There were several possible explanations for the association of low EPC counts with late thrombosis. Firstly, according to Virchow’s triad, an intact endothelium is crucial for the prevention of thrombosis. A healthy endothelium promotes antiplatelet and fibrinolytic activity, and disruption of endothelium would expose the thrombogenic subendothelial matrix24. In animal studies, circulating EPCs participated in the repair of disrupted endothelium25. Previous human studies also demonstrated that deficiency of EPCs was associated with late stent thrombosis after coronary angioplasty26. Secondly, in human studies, low circulating EPC counts are associated with endothelial dysfunction27. A healthy endothelium regulates a variety of vascular homeostatic functions24. The endothelial dysfunction associated with EPC deficiency may aggravate inflammation, smooth muscle cell proliferation and extracellular matrix deposition28; consequently, intima hyperplasia accelerates, followed by increased risk of thrombosis.
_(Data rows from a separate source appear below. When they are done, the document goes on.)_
-- ==== Sys2Proof/Tests/Slice0.lean ====
section
/-! SUPPORT. Tests/Slice0.lean: the model's own tests. Every expected value is from spec/: the match column of
30_encoding.md R96 for words, and the vector table of 95_test_vectors.md (L1, L2) that a test's docstring names. Then the
witnesses: one concrete case for each hypothesis of the statements in Certificates/Slice0/Obligations.lean. -/

namespace Sys2Proof.Tests

open Sys2Proof Sys2Proof.Machine

-- One kernel evaluation at a time: with all of them waiting at once, a compile of the whole package as one text runs out of threads.
set_option Elab.async false

/-! ### WellFormed -/

/-- SEL 7 of AH is AH.PSI (R96), so it is no operand of AH.SELn. -/
theorem test_wf_refuses_ahSel_seven : (Instr.ahSel 7 .cached).wf = false := rfl

theorem test_wf_refuses_ahSel_zero : (Instr.ahSel 0 .operand).wf = false := rfl

theorem test_wf_accepts_ahSel_eight_and_fifteen : (Instr.ahSel 8 .cached).wf = true ∧ (Instr.ahSel 15 .operand).wf = true :=
  ⟨rfl, rfl⟩

/-! ### Decoding: the words of R96 (bit 12 is SRC) -/
theorem test_decode_nop : decode 0x00000000 = .ok .nop ∧ encode .nop = 0x00000000 := ⟨rfl, rfl⟩
theorem test_decode_crcGenT : decode 0x00000001 = .ok .crcGenT ∧ encode .crcGenT = 0x00000001 := ⟨rfl, rfl⟩
theorem test_decode_crcGenH : decode 0x00000101 = .ok .crcGenH ∧ encode .crcGenH = 0x00000101 := ⟨rfl, rfl⟩
theorem test_decode_crcChkT : decode 0x00000002 = .ok .crcChkT ∧ encode .crcChkT = 0x00000002 := ⟨rfl, rfl⟩
theorem test_decode_crcChkH : decode 0x00000102 = .ok .crcChkH ∧ encode .crcChkH = 0x00000102 := ⟨rfl, rfl⟩
theorem test_decode_convT : decode 0x00000003 = .ok .convT ∧ encode .convT = 0x00000003 := ⟨rfl, rfl⟩
theorem test_decode_convH : decode 0x00000004 = .ok .convH ∧ encode .convH = 0x00000004 := ⟨rfl, rfl⟩
theorem test_decode_calT : decode 0x00000005 = .ok .calT ∧ encode .calT = 0x00000005 := ⟨rfl, rfl⟩
theorem test_decode_calH : decode 0x00000006 = .ok .calH ∧ encode .calH = 0x00000006 := ⟨rfl, rfl⟩
theorem test_decode_frame : decode 0x00000007 = .ok .frame ∧ encode .frame = 0x00000007 := ⟨rfl, rfl⟩
theorem test_decode_getTC : decode 0x00000008 = .ok (.getTC .cached) ∧ decode 0x00001008 = .ok (.getTC .operand) := ⟨rfl, rfl⟩
theorem test_decode_getTF : decode 0x00000108 = .ok (.getTF .cached) ∧ decode 0x00001108 = .ok (.getTF .operand) := ⟨rfl, rfl⟩
theorem test_decode_getTK : decode 0x00000208 = .ok (.getTK .cached) ∧ decode 0x00001208 = .ok (.getTK .operand) := ⟨rfl, rfl⟩
theorem test_decode_ahMmhg : decode 0x00000009 = .ok (.ahMmhg .cached) ∧ decode 0x00001009 = .ok (.ahMmhg .operand) := ⟨rfl, rfl⟩
theorem test_decode_ahTorr : decode 0x00000109 = .ok (.ahTorr .cached) ∧ decode 0x00001109 = .ok (.ahTorr .operand) := ⟨rfl, rfl⟩
theorem test_decode_ahPa : decode 0x00000209 = .ok (.ahPa .cached) ∧ decode 0x00001209 = .ok (.ahPa .operand) := ⟨rfl, rfl⟩
theorem test_decode_ahBar : decode 0x00000309 = .ok (.ahBar .cached) ∧ decode 0x00001309 = .ok (.ahBar .operand) := ⟨rfl, rfl⟩
theorem test_decode_ahAt : decode 0x00000409 = .ok (.ahAt .cached) ∧ decode 0x00001409 = .ok (.ahAt .operand) := ⟨rfl, rfl⟩
theorem test_decode_ahAtm : decode 0x00000509 = .ok (.ahAtm .cached) ∧ decode 0x00001509 = .ok (.ahAtm .operand) := ⟨rfl, rfl⟩
theorem test_decode_ahMh2o : decode 0x00000609 = .ok (.ahMh2o .cached) ∧ decode 0x00001609 = .ok (.ahMh2o .operand) := ⟨rfl, rfl⟩
theorem test_decode_ahPsi : decode 0x00000709 = .ok (.ahPsi .cached) ∧ decode 0x00001709 = .ok (.ahPsi .operand) := ⟨rfl, rfl⟩
theorem test_decode_tolTC : decode 0x0000000A = .ok (.tolTC .cached) ∧ decode 0x0000100A = .ok (.tolTC .operand) := ⟨rfl, rfl⟩
theorem test_decode_tolTF : decode 0x0000010A = .ok (.tolTF .cached) ∧ decode 0x0000110A = .ok (.tolTF .operand) := ⟨rfl, rfl⟩
theorem test_decode_tolTK : decode 0x0000020A = .ok (.tolTK .cached) ∧ decode 0x0000120A = .ok (.tolTK .operand) := ⟨rfl, rfl⟩
theorem test_decode_tolH : decode 0x0000000B = .ok (.tolH .cached) ∧ decode 0x0000100B = .ok (.tolH .operand) := ⟨rfl, rfl⟩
Thirdly, in previous human studies, EPC counts were demonstrated to be a surrogate cell marker of overall vascular health29. Although individual risk factor was not associated vascular access events, EPC counts may represent the summative the effects of different risk factors that a significant association vascular accesses event could be found.

Unlike early thrombosis, in late thrombosis, outflow vein stenoses were present in 84% of accesses. Previous studies demonstrated that the intimal hyperplasia of the dialysis access was related to endothelial dysfunction and systemic vascular diseases30,31. The metabolic alterations associated with diabetes can cause a pro-thrombotic milieu, endothelial dysfunction, dysregulation of growth factor, and augmentation in extracellular matrix deposition32,33. The effects of diabetes and vascular disease on intimal hyperplasia might be responsible for their association with late thrombosis. The deficiency of EPC in uraemic patients could delay re-endothelialisation after vessel injury34. Nonetheless, in this study, a low EPC count was associated with late thrombosis alone, and not early thrombosis. Previous studies demonstrated that EPC was associated with intimal hyperplasia after balloon angioplasty, both in arteries and dialysis accesses35,36. The association of EPC with late thrombosis may be mediated through its suppressive effect on intimal hyperplasia, or just via its role as a summative marker of vascular health37.

In cell and animal studies, indoxyl sulphate had an inhibitory effect on the number and function of EPCs38. Nonetheless, only a weak negative association was found between circulating indoxyl sulphate and EPC counts in our study. Furthermore, the impact of EPC on thrombosis was observed only late after interventions. These findings suggest that the mechanism whereby indoxyl sulphate precipitates early thrombosis may not be mediated through its effect on endothelial or EPC functions, but via a direct thrombogenic effect.

Study limitations

Some limitations of this study should be addressed. First, the sample size was moderate and the study design was observational. Accuracy of patency data was limited by the loss to follow-up. Second, the findings represented a single-centre experience and the study population was Chinese. Thus, the study findings may not be generalisable to other ethnic groups. Third, the definition of EPC may have differed from those of other studies. New methods that identify EPC more accurately were not available at our institution during the study period.

Clinical implications

Currently, various methods of removing protein-bound uraemic toxins are available, including the enhancement of solute removal, devices for extracorporeal absorption, reduction of gastrointestinal absorption, and maintenance of residual renal function39,40. Our findings suggest that measures to decrease indoxyl sulphate could target the most critical period of thrombosis. An approach targeting this period would be more relevant and cost-effective than a long-term preventive strategy.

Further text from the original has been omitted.